### Work order
Your task is to copy each line of the material below that includes "completes".

### Data to process
▬▬▬
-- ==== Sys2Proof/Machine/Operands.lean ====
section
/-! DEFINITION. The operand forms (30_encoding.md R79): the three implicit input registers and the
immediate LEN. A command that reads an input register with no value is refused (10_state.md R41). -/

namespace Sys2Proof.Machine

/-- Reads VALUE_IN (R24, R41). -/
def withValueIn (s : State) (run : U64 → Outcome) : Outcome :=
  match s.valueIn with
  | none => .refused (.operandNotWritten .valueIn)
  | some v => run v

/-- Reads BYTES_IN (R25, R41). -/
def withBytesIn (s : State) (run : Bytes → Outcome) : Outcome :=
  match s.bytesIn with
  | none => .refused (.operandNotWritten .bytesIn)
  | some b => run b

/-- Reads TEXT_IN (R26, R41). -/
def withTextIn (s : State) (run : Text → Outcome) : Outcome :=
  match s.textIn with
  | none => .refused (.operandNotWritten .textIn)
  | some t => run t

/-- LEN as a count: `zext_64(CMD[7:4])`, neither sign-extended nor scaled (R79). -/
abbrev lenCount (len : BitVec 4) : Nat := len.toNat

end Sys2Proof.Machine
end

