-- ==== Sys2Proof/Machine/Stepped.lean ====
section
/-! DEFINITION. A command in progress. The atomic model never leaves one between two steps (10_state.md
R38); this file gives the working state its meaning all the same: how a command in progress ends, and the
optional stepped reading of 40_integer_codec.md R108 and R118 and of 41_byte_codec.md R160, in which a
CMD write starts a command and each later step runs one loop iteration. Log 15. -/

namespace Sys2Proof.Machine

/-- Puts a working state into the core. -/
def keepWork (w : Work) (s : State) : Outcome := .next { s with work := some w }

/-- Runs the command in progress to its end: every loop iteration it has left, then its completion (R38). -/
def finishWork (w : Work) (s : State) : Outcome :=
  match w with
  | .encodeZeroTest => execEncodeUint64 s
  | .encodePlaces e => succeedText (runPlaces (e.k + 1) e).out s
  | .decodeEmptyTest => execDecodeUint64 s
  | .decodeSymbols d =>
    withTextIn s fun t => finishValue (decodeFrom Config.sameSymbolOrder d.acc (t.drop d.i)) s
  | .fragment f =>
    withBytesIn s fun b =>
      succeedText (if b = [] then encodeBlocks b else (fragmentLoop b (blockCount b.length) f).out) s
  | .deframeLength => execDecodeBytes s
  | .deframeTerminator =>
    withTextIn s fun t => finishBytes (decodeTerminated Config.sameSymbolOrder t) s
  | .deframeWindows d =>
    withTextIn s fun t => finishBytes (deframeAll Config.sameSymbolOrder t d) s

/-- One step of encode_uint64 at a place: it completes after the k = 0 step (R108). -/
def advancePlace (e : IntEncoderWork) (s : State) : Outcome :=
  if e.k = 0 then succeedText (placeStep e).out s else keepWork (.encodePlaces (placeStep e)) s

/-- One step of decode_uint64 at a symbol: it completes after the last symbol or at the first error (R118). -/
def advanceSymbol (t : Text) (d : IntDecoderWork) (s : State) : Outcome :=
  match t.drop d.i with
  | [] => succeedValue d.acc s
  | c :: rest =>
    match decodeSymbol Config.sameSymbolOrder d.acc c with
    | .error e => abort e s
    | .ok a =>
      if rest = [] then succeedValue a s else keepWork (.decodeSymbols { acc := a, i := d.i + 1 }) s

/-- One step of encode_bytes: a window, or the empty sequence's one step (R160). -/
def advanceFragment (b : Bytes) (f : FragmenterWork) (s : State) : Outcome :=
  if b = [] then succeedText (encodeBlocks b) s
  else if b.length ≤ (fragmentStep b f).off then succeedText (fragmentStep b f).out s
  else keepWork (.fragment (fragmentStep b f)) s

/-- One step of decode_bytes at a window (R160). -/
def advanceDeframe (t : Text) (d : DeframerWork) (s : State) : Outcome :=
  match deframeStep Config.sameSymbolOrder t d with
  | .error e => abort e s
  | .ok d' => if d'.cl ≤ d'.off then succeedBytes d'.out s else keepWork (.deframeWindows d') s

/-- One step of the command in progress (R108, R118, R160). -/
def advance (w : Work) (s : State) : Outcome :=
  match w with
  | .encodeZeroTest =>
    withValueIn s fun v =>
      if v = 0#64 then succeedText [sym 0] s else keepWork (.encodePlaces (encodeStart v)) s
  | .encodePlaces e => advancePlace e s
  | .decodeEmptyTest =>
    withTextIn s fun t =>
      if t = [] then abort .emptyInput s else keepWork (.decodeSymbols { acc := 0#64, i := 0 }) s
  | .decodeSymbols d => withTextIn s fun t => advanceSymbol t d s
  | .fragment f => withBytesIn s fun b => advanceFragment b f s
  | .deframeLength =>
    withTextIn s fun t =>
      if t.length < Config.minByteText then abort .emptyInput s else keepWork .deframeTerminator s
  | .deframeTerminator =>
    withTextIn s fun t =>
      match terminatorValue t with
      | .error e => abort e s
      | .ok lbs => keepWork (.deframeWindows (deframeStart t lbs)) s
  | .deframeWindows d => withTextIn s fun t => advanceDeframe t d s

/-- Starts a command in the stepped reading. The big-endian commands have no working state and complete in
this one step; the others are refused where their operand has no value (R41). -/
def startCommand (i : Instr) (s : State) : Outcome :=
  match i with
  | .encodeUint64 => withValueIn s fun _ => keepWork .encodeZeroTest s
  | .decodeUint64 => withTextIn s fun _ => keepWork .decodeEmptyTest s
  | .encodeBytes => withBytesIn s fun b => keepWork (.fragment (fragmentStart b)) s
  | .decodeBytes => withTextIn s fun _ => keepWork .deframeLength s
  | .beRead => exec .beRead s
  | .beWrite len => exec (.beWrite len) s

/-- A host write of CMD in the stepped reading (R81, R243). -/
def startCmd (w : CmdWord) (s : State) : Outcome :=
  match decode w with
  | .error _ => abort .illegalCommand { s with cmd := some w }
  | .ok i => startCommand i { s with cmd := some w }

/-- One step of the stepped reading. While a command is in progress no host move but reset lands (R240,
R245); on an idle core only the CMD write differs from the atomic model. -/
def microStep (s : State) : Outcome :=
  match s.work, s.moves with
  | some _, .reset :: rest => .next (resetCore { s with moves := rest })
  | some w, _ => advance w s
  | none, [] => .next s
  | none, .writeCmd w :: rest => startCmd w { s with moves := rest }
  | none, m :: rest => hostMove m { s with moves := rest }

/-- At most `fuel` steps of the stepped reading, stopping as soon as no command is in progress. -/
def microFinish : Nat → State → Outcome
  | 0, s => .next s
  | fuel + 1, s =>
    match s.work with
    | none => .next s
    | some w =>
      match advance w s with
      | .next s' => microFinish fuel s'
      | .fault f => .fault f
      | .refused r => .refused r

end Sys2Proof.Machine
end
▬▬▬
### Output below
/-- One step of encode_uint64 at a place: it completes after the k = 0 step (R108). -/
/-- One step of decode_uint64 at a symbol: it completes after the last symbol or at the first error (R118). -/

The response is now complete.